The Ford Model B was produced starting with model year 1932 and ending with 1934. It was a much updated version of the Model A and was replaced by the 1935 Ford Model 48. Strictly speaking, the Model B was a four-cylinder car with a much improved version of the Model A engine, but Ford also began producing a very similar car with Ford's new flathead V-8 engine. The V-8 car was marketed as the Model 18, although it is commonly called the Ford V-8 and, other than the engine, is virtually identical to the Model B, both mated to a manual 3-speed transmission and running Firestone 525/550x17 tires.

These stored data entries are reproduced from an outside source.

-- ==== Sys2Proof/Machine/Flags.lean ====
section
/-! DEFINITION. The flags CALZ and CALOVF, the codes of STATE and ERR, and the output ports that pack them
(10_state.md R22, R29, R30, R34, R35). -/

namespace Sys2Proof.Machine

/-- CALZ = (c = 0) (41_calibration.md R126). -/
def calzFlag (c : Half) : Bool := c == 0#16

/-- CALOVF = (c_full > 0xFFFF) (41_calibration.md R125). -/
def calovfFlag (cFull : Nat) : Bool := decide (0xFFFF < cFull)

/-- CALZ <- z and CALOVF <- ovf (10_state.md R30). -/
def State.setFlags (s : State) (z ovf : Bool) : State := { s with calz := z, calovf := ovf }

/-- The 2-bit code of STATE (10_state.md R22). -/
def facadeCode : Facade → BitVec 2
  | .uninit => 0#2
  | .configured => 1#2
  | .calibrated => 2#2

/-- The 3-bit code of ERR (10_state.md R29). -/
def errCode : ErrKind → BitVec 3
  | .none => 0#3
  | .transport => 1#3
  | .calPrecondition => 2#3
  | .calVerifyMismatch => 3#3
  | .illegalCmd => 4#3
  | .notConfigured => 5#3
  | .notCalibrated => 6#3

/-- STATUS[15:0] (10_state.md R35). -/
def State.status (s : State) : Half :=
  ((BitVec.ofBool s.calovf).zeroExtend 16 <<< 7) ||| ((BitVec.ofBool s.calz).zeroExtend 16 <<< 6)
    ||| ((errCode s.err).zeroExtend 16 <<< 3) ||| ((BitVec.ofBool s.resValid).zeroExtend 16 <<< 2)
    ||| (facadeCode s.facade).zeroExtend 16

/-- The output ports (10_state.md R34, R38). -/
structure Outputs where
  res : Result
  status : Half
  lsbCur : Half
  lsbPwr : Half
  cal : Half
  done : Bool
  deriving DecidableEq, Repr

/-- What the host reads at the output ports (10_state.md R34). -/
def State.outputs (s : State) : Outputs :=
  { res := s.res, status := s.status, lsbCur := s.curLsb, lsbPwr := s.pwrLsb, cal := s.calVal, done := s.done }

end Sys2Proof.Machine
end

Up to this time, Ford had produced only one "model" at a time with range of body options and retained the idea of a single basic platform, despite the engine choice and two associated model designations. (This explains why the name "Ford V-8" by itself was sufficiently descriptive in the early 1930s; it was the Ford with a V-8, unlike in later decades, when various models had so many options.) Model B and Model 18 Fords came in a large variety of body styles: two-door roadster, two-door cabriolet, four-door phaeton, two-door and four-door sedans, four-door “woodie” station wagon, two-door Victoria, two-door convertible sedan, panel and sedan deliveries, five-window coupe, a sport coupe (stationary soft top) and the three-window deluxe coupe. Prices ranged from $495 for the roadster and the coupe's $490 to the $650 convertible sedan. Production totals numbered from 12,597 for the roadster to 124,101 for the two-door sedan. 298,647 V8-powered Bs sold in 1932, and except for the fact Ford could not keep up with demand, the four-cylinder B would have been a disaster: dealers switched customers to them from the V8, and even then sold only 133,539, in part because the V-8 cost only $10 more. Today, the roadster and coupe are most sought after, as these body styles are the most popular for streetrods and intact classic examples have become rare.

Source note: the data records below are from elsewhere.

/-- 42_decoder.md R162, RD_POWER. -/
def Obligations.RdPowerReadsAndDecodes : Prop :=
  (∀ w : Word, decode w = .ok .rdPower ↔ w &&& 0xFFFFFFFF#32 = 0xC0000000#32) ∧
  (∀ w : Word, w.extractLsb' 28 4 = 0xC#4 → w.extractLsb' 0 28 ≠ 0#28 → IllegalWord w) ∧
  (∀ s : State, s.facade ≠ .calibrated →
    exec .rdPower s = .next { s with resValid := false, err := .notCalibrated }) ∧
  (∀ s : State, s.facade = .calibrated → readValue (s.answer (readRequest 0x03#8)) = none →
    exec .rdPower s = .next { s.transact (readRequest 0x03#8) with resValid := false, err := .transport }) ∧
  (∀ (s : State) (v : Half), s.facade = .calibrated → readValue (s.answer (readRequest 0x03#8)) = some v →
    exec .rdPower s = .next { s.transact (readRequest 0x03#8) with
      res := BitVec.ofInt 64 (v.toNat * s.pwrLsb.toNat * 100), resValid := true, err := .none }) ∧
  readValue (.transfer 1 [0x00#8, 0x28#8]) = some 0x0028#16 ∧ decodePower 0x0028#16 25 = 100000 ∧
  decodePower 0xFFFF#16 25 = 163837500 ∧ decodePower 0x8000#16 25 = 81920000

/-- 42_decoder.md R163, RD_RAW: legal in every STATE, zero-extended whatever the register. -/
def Obligations.RdRawReturnsTheRegisterUndecoded : Prop :=
  (∀ (w : Word) (off : Byte), decode w = .ok (.rdRaw off) ↔
    w &&& 0xFFFFFF00#32 = 0xD0000000#32 ∧ off = w.extractLsb' 0 8 ∧
      off ∈ [0x00#8, 0x01#8, 0x02#8, 0x03#8, 0x04#8, 0x05#8, 0x06#8, 0x07#8, 0xFF#8]) ∧
  (∀ w : Word, w.extractLsb' 28 4 = 0xD#4 →
    (w.extractLsb' 16 12 ≠ 0#12 ∨ w.extractLsb' 8 8 ≠ 0#8 ∨
      w.extractLsb' 0 8 ∉ [0x00#8, 0x01#8, 0x02#8, 0x03#8, 0x04#8, 0x05#8, 0x06#8, 0x07#8, 0xFF#8]) →
    IllegalWord w) ∧
  (∀ (off : Byte) (s : State),
    off ∈ [0x00#8, 0x01#8, 0x02#8, 0x03#8, 0x04#8, 0x05#8, 0x06#8, 0x07#8, 0xFF#8] →
    (readValue (s.answer (readRequest off)) = none →
      exec (.rdRaw off) s = .next { s.transact (readRequest off) with resValid := false, err := .transport }) ∧
    (∀ v, readValue (s.answer (readRequest off)) = some v →
      exec (.rdRaw off) s = .next { s.transact (readRequest off) with
        res := v.zeroExtend 64, resValid := true, err := .none })) ∧
  IllegalWord 0xD00000FE#32 ∧ decode 0xD00000FF#32 = .ok (.rdRaw 0xFF) ∧
  readValue (.transfer 1 [0x22#8, 0x60#8]) = some 0x2260#16

/-! ## Device control (43_device_control.md) -/

/-- 43_device_control.md R190, RESET: STATE becomes UNINIT on Ok and on Fail; the cached values, CALZ and CALOVF
stay. -/
def Obligations.ResetWritesTheResetWordAndLeavesUninit : Prop :=
  (∀ w : Word, decode w = .ok .reset ↔ w &&& 0xFFFFFFFF#32 = 0xE0000000#32) ∧
  (∀ w : Word, w.extractLsb' 28 4 = 0xE#4 → w.extractLsb' 0 28 ≠ 0#28 → IllegalWord w) ∧
  writeRequest 0x00#8 0x8000#16 = .write Config.pDevAddr [0x00#8, 0x80#8, 0x00#8] ∧
  (∀ s : State, writeOk (s.answer (writeRequest 0x00#8 0x8000#16)) = true →
    exec .reset s = .next { s.transact (writeRequest 0x00#8 0x8000#16) with
      facade := .uninit, res := 0x8000#64, resValid := true, err := .none }) ∧
  (∀ s : State, writeOk (s.answer (writeRequest 0x00#8 0x8000#16)) = false →
    exec .reset s = .next { s.transact (writeRequest 0x00#8 0x8000#16) with
      facade := .uninit, resValid := false, err := .transport }) ∧
  (∀ (raw : Half) (s t : State), exec .reset s = .next t →
    exec (.decCurrent raw) t = .next { t with resValid := false, err := .notCalibrated })

/-- 43_device_control.md R191, PING: RES says whether the identity constant was read; a failed read gives RES = 0
with RES_VALID = 1 and ERR = TRANSPORT. -/
def Obligations.PingComparesTheIdentityConstant : Prop :=
  (∀ w : Word, decode w = .ok .ping ↔ w &&& 0xFFFFFFFF#32 = 0xF0000000#32) ∧
  (∀ w : Word, w.extractLsb' 28 4 = 0xF#4 → w.extractLsb' 0 28 ≠ 0#28 → IllegalWord w) ∧
  (∀ s : State, readValue (s.answer (readRequest 0xFF#8)) = none →
    exec .ping s = .next { s.transact (readRequest 0xFF#8) with
      res := 0#64, resValid := true, err := .transport }) ∧
  (∀ s : State, readValue (s.answer (readRequest 0xFF#8)) = some 0x2260#16 →
    exec .ping s = .next { s.transact (readRequest 0xFF#8) with res := 1#64, resValid := true, err := .none }) ∧
  (∀ (s : State) (v : Half), readValue (s.answer (readRequest 0xFF#8)) = some v → v ≠ 0x2260#16 →
    exec .ping s = .next { s.transact (readRequest 0xFF#8) with res := 0#64, resValid := true, err := .none }) ∧
  readValue (.transfer 1 [0x22#8, 0x60#8]) = some 0x2260#16 ∧
  readValue (.transfer 1 [0x60#8, 0x22#8]) = some 0x6022#16

/-! ## The whole machine: status, errors, state transitions and frames -/

/-- 10_state.md R34 and R35: what each output port shows, that driving the input ports changes no output and that
only a command changes what the host reads (DONE and a block reset apart), and the layout of STATUS. -/
def Obligations.StatusPacksTheStatusRegisters : Prop :=
  ∀ s : State,
    s.status.extractLsb' 0 2 =
      (match s.facade with | .uninit => 0#2 | .configured => 1#2 | .calibrated => 2#2) ∧
    s.status.getLsbD 2 = s.resValid ∧ s.status.extractLsb' 3 3 = errCode s.err ∧
    s.status.getLsbD 6 = s.calz ∧ s.status.getLsbD 7 = s.calovf ∧ s.status.extractLsb' 8 8 = 0#8 ∧
    s.outputs.status = s.status ∧ s.outputs.res = s.res ∧ s.outputs.lsbCur = s.curLsb ∧
    s.outputs.lsbPwr = s.pwrLsb ∧ s.outputs.cal = s.calVal ∧ s.outputs.done = s.done ∧
    (∀ (cmd opa opb : Word) (valid : Bool),
      { s with cmd := cmd, opa := opa, opb := opb, cmdValid := valid }.outputs = s.outputs) ∧
    (∀ t, s.takesCommand = false → (∀ rest, s.hostActions ≠ .blockReset :: rest) → step s = .next t →
      t.outputs = { s.outputs with done := t.done })

/-- 10_state.md R29: the codes of ERR; code 7 is never written; every command writes ERR, whatever it held: NONE
exactly when the command succeeds (with PING the one command that has a result beside an error). -/
def Obligations.ErrHoldsTheOutcomeOfTheLastCommand : Prop :=
  (errCode .none = 0#3 ∧ errCode .transport = 1#3 ∧ errCode .calPrecondition = 2#3 ∧
    errCode .calVerifyMismatch = 3#3 ∧ errCode .illegalCmd = 4#3 ∧ errCode .notConfigured = 5#3 ∧
    errCode .notCalibrated = 6#3) ∧
  (∀ e, errCode e ≠ 7#3) ∧
  (∀ (i : Instr) (s t : State) (e : ErrKind), exec i s = .next t →
    (∃ t', exec i { s with err := e } = .next t' ∧ t'.err = t.err) ∧
      (i ≠ .ping → (t.err = .none ↔ t.resValid = true)))

/-- 10_state.md R28: RES_VALID says whether the command writes RES. A command that sets it gives the same
result whatever RES held; a command that clears it leaves RES as it was. -/
def Obligations.ResValidSaysWhetherResIsWritten : Prop :=
  ∀ (i : Instr) (s t : State) (x : Result), exec i s = .next t →
    (t.resValid = true → exec i { s with res := x } = .next t) ∧
    (t.resValid = false → t.res = s.res ∧ exec i { s with res := x } = .next { t with res := x })

/-- 10_state.md R30 with 41_calibration.md R125 and R126: CALZ and CALOVF are written by CAL_DERIVE and CALIBRATE
alone, once the derivation has run, and describe the value derived. -/
def Obligations.CalibrationFlagsAreWrittenOnlyByADerivation : Prop :=
  ∀ (i : Instr) (s t : State), exec i s = .next t →
    (s.opa ≠ 0#32 → s.opb ≠ 0#32 → (i = .calDerive ∨ (i = .calibrate ∧ s.facade ≠ .uninit)) →
      (t.calz = true ↔ (deriveCal s.opa.toNat s.opb.toNat).c = 0#16) ∧
      (t.calovf = true ↔ 0xFFFF < calFullOf s.opa.toNat (currentLsbOf s.opb.toNat))) ∧
    ((s.opa = 0#32 ∨ s.opb = 0#32 ∨ (i ≠ .calDerive ∧ (i ≠ .calibrate ∨ s.facade = .uninit))) →
      t.calz = s.calz ∧ t.calovf = s.calovf)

The Model 18 was the first low-priced, mass-marketed car to include a V-8 engine, an important milestone in American automotive history. The V-8 was rated at 65 hp when introduced, but power increased significantly (85 hp) with improvements to the carburetor and ignition in later years. This engine choice was more popular than the four-cylinder, which was essentially a variant of the Model A engine with improvements to balancing and lubrication. In both models, the fuel tank was located in the lower rear of the car, as is typical in modern cars, rather than in the cowl as in the Model A and late Model T, requiring Ford to include an engine-driven fuel pump rather than rely on gravity feed.

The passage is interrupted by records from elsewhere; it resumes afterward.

/-- V-CALB-1. -/
theorem test_calibrate_commits :
    after .calibrate (answers (w1 configured) [ok, bytes 0x02 0x00])
      (fun t => gives 0x0000020000190001 .calibrated t &&
        decide (t.curLsb = 1 ∧ t.pwrLsb = 25 ∧ t.calVal = 0x0200 ∧
          traffic t = [[0x05, 0x02, 0x00], [0x05]])) = true := by decide

/-- V-CALB-9: a mismatch invalidates and keeps the cached values. -/
theorem test_calibrate_mismatch :
    after .calibrate (answers (w1 calibrated) [ok, bytes 0x00 0x00])
      (fun t => refuses .calVerifyMismatch .configured t &&
        decide (t.curLsb = 1 ∧ t.pwrLsb = 25 ∧ t.calVal = 0x0200 ∧ t.calz = false)) = true := by decide

/-- V-CAL-2, V-CAL-8, V-CAL-9, V-CAL-11, V-CAL-22. -/
theorem test_derivation_boundaries :
    deriveCal 100000 3276701 = ⟨2, 50, 0x0100, false, false⟩ ∧
      deriveCal 51200001 1 = ⟨1, 25, 0, true, false⟩ ∧ deriveCal 782 1 = ⟨1, 25, 0xFFC1, false, false⟩ ∧
      deriveCal 1000 4294967295 = ⟨1311, 32775, 0x0027, false, false⟩ ∧
      deriveCal 100000 330946700 = ⟨101, 2525, 5, false, false⟩ := by decide

/-! ## Decoder: V-DB-5, V-DS-6, V-DC-7, V-DC-10, V-DP-6, V-DP-8, V-RD-1 to V-RD-18 -/

theorem test_decBus_is_unsigned :
    after (.decBus 0x8000) uninit (gives 0x0000000002710000 .uninit) = true := by decide

theorem test_decShunt_is_signed :
    after (.decShunt 0x8000) uninit (gives 0xFFFFFFFFFB1E0000 .uninit) = true := by decide

theorem test_decCurrent_exceeds_32_bits :
    after (.decCurrent 0x7FFF) { calibrated with curLsb := 1311 }
      (gives 0x00000001000BFFE4 .calibrated) = true := by decide

theorem test_decCurrent_gate :
    after (.decCurrent 0x0001) configured (refuses .notCalibrated .configured) = true := by decide

theorem test_decPower_maximum :
    after (.decPower 0xFFFF) { calibrated with pwrLsb := 32775 }
      (gives 0x000000320289FD44 .calibrated) = true := by decide

theorem test_decPower_gate :
    after (.decPower 0x0028) uninit (refuses .notCalibrated .uninit) = true := by decide

theorem test_rdBus_reads_offset_2 :
    after .rdBus (answers configured [bytes 0x25 0x80])
      (fun t => gives 12000000 .configured t && decide (traffic t = [[0x02]])) = true := by decide

theorem test_rdBus_gate :
    after .rdBus (answers uninit [bytes 0x25 0x80])
      (fun t => refuses .notConfigured .uninit t && (traffic t).isEmpty) = true := by decide

/-- V-RD-6: the first byte is the high byte. -/
theorem test_rdShunt_byte_order :
    after .rdShunt (answers configured [bytes 0xE8 0x03])
      (fun t => gives 0xFFFFFFFFFF15BD4C .configured t && decide (traffic t = [[0x01]])) = true := by decide

theorem test_rdCurrent_is_signed :
    after .rdCurrent (answers calibrated [bytes 0xFF 0xFF])
      (fun t => gives 0xFFFFFFFFFFFFFF9C .calibrated t && decide (traffic t = [[0x04]])) = true := by decide

theorem test_rdPower_reads_offset_3 :
    after .rdPower (answers calibrated [bytes 0x00 0x28])
      (fun t => gives 100000 .calibrated t && decide (traffic t = [[0x03]])) = true := by decide

/-- V-RD-11, with one byte returned. -/
theorem test_rdPower_short_read :
    after .rdPower (answers calibrated [.transfer 1 [0x00]]) (refuses .transport .calibrated) = true := by decide

/-- V-RD-14: zero-extended although the register is signed. -/
theorem test_rdRaw_zero_extends :
    after (.rdRaw 0x04) (answers uninit [bytes 0xFF 0xFF])
      (fun t => gives 0xFFFF .uninit t && decide (traffic t = [[0x04]])) = true := by decide

/-! ## Device control: V-DEV-1, V-DEV-3, V-DEV-4, V-DEV-5, V-DEV-7 -/

theorem test_reset_sends_the_reset_word :
    after .reset (answers calibrated [ok])
      (fun t => gives 0x8000 .uninit t &&
        decide (t.curLsb = 1 ∧ t.calVal = 0x0200 ∧ traffic t = [[0x00, 0x80, 0x00]])) = true := by decide

theorem test_reset_fails :
    after .reset (answers configured [.transfer 2 []]) (refuses .transport .uninit) = true := by decide

theorem test_ping_answers :
    after .ping (answers uninit [bytes 0x22 0x60]) (gives 1 .uninit) = true ∧
      after .ping (answers uninit [bytes 0x60 0x22]) (gives 0 .uninit) = true := by decide

theorem test_ping_fails :
    after .ping (answers uninit [.absent])
      (fun t => decide (t.res = 0 ∧ t.resValid = true ∧ t.err = .transport)) = true := by decide

/-! ## The step, STATUS and the host -/

theorem test_fetched_word_runs_after_reset :
    afterStep (State.reset.withFetchWord 32 0x50002580)
      (fun t => gives 12000000 .uninit t && t.done) = true := by decide

/-- Program P2, step 7: STATUS = 0x0021 from CONFIGURED. -/
theorem test_illegal_word_status :
    afterStep ({ configured with calz := false, calovf := false }.presentWord 0x00000000)
      (fun t => decide (t.status = 0x0021 ∧ t.res = 0xDEAD) && t.done) = true := by decide

/-- Program P5, step 7, and program P3, step 2. -/
theorem test_status_words :
    { configured with err := .notCalibrated, calz := false, calovf := false }.status = 0x0031#16 ∧
      { uninit with err := .none, resValid := true, calz := false }.status = 0x0084#16 := by decide

theorem test_block_reset :
    afterStep { host calibrated [.blockReset] with cmdValid := true, done := true }
      (fun t => decide (t.status = 0 ∧ t.resets = 1) && !t.done && (traffic t).isEmpty) = true := by decide

/-- 10_state.md R34 and R38: the other output ports. -/
theorem test_output_ports :
    let o := { calibrated with done := true }.outputs
    o.res = 0xDEAD#64 ∧ o.lsbCur = 1#16 ∧ o.lsbPwr = 25#16 ∧ o.cal = 0x0200#16 ∧ o.done = true := by decide

/-! ## Assembler: the examples of 30_encoding.md R78 -/

theorem test_assemble_comment :
    assembleLine "CFG_PACK    3, 5, 2, 6     ; each 0..7" = some ⟨0x10000756, none⟩ := by decide
theorem test_assemble_signed : assembleLine "DEC_SHUNT -1000" = some ⟨0x6000FC18, none⟩ := by decide
theorem test_assemble_operands :
    assembleLine "CAL_DERIVE 100000, 3276700" = some ⟨0x30000000, some (0x186A0, 0x31FF9C)⟩ := by decide
theorem test_assemble_rejects :
    assembleLine "RD_RAW 0xFE" = none ∧ assembleLine "CFG_PACK 8, 0, 0, 0" = none := by decide

/-! ## Witnesses: states and operands that meet the hypotheses of the statements, clause by clause -/

/-- A command presented and not yet taken. -/
def presented (s : State) (w : Word) : State := { s with cmd := w, cmdValid := true }

/-- A command done and not yet withdrawn. -/
def finished (s : State) : State := { s with cmdValid := true, done := true }

theorem witness_DecodeOfEncodeIsTheCommand :
    Instr.wellFormed (.rdRaw 0xFF) = true ∧ Instr.wellFormed (.cfgPack 7 0 7 0) = true := by decide

theorem witness_EncodeOfDecodeIsTheWord : ∃ w i, decode w = .ok i ∧ i = .rdRaw 0xFF :=
  ⟨0xD00000FF#32, .rdRaw 0xFF, by decide⟩

theorem witness_LegalWordsMatchTheOpcodeMap : ∃ w i, decode w = .ok i ∧ i = .cfgApply 7 7 7 7 :=
  ⟨0x20000FFF#32, .cfgApply 7 7 7 7, by decide⟩

theorem witness_IllegalWordsAreTheFourCases :
    ∃ (s : State) (e : DecodeReject), s.cmdValid = true ∧ s.done = false ∧ decode s.cmd = .error e :=
  ⟨presented calibrated 0xD0000008#32, .offsetNotInMap, by decide⟩

theorem witness_IllegalWord : ∃ (s : State) (w : Word), s.takesCommand = true ∧ s.commandWord = w ∧ w = 0xE0000001#32 :=
  ⟨presented calibrated 0xE0000001#32, 0xE0000001#32, by decide⟩

theorem witness_StepRunsTheDecodedCommand :
    ∃ (s : State) (i : Instr), s.cmdValid = true ∧ s.done = false ∧ decode s.cmd = .ok i ∧ i = .calibrate :=
  ⟨presented (w1 configured) 0x40000000#32, .calibrate, by decide⟩

theorem witness_HandshakeTakesOneCommandAtATime :
    (∃ s : State, s.cmdValid = true ∧ s.done = false) ∧
    (∃ s : State, s.cmdValid = true ∧ s.done = true ∧ s.hostActions = []) ∧
    (∃ (s : State) (rest : List HostAction), s.cmdValid = true ∧ s.done = true ∧
      s.hostActions = .withdraw :: rest) ∧
    (∃ (s : State) (c a b : Word) (rest : List HostAction), s.cmdValid = true ∧ s.done = true ∧
      s.hostActions = .present c a b :: rest) ∧
    (∃ s : State, s.cmdValid = false ∧ s.done = false ∧ s.hostActions = []) ∧
    (∃ (s : State) (rest : List HostAction), s.cmdValid = false ∧ s.done = false ∧
      s.hostActions = .withdraw :: rest) ∧
    (∃ (s : State) (c a b : Word) (rest : List HostAction), s.cmdValid = false ∧ s.done = false ∧
      s.hostActions = .present c a b :: rest) :=
  ⟨⟨presented uninit 0#32, by decide⟩, ⟨finished uninit, by decide⟩,
    ⟨host (finished uninit) [.withdraw], [], by decide⟩,
    ⟨host (finished uninit) [.present 0xF0000000#32 1#32 2#32], _, _, _, [], by decide, by decide, rfl⟩,
    ⟨uninit, by decide⟩, ⟨host uninit [.withdraw], [], by decide⟩,
    ⟨host uninit [.present 0xF0000000#32 1#32 2#32, .withdraw], _, _, _, _, by decide, by decide, rfl⟩⟩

Today, the 1932 Model B is a highly collectible car that people will pay thousands of dollars to restore to exact original style. During the WWII period, the Model Bs and V-8s were frequently altered into hot rods. Since the 1970s, 1932 bodies and frames have been reproduced either in fiberglass or lately in steel, which has helped resolve bodywork shortages, and increased the number of "rods" being created or restored.
Being the perfectionist, when CW built a car, it was always a work of art. The original '34s had a bowed wooden top kind of like a moon roof, prone to rotting (he welded a solid steel top on the car). Under-the-hood improvements included a Ram Jet 350 injected crate motor, a 700R4 transmission, a custom radiator, and air conditioning. The interior was completely updated including a custom dash with TCI gauges, a GPS-Radio-CD system, seats, carpet, and headliner.
CW and Paula originally bought the car in Salinas in June 2007 where it had been sitting in a barn for years and looked it. He finished his car project in less than two years.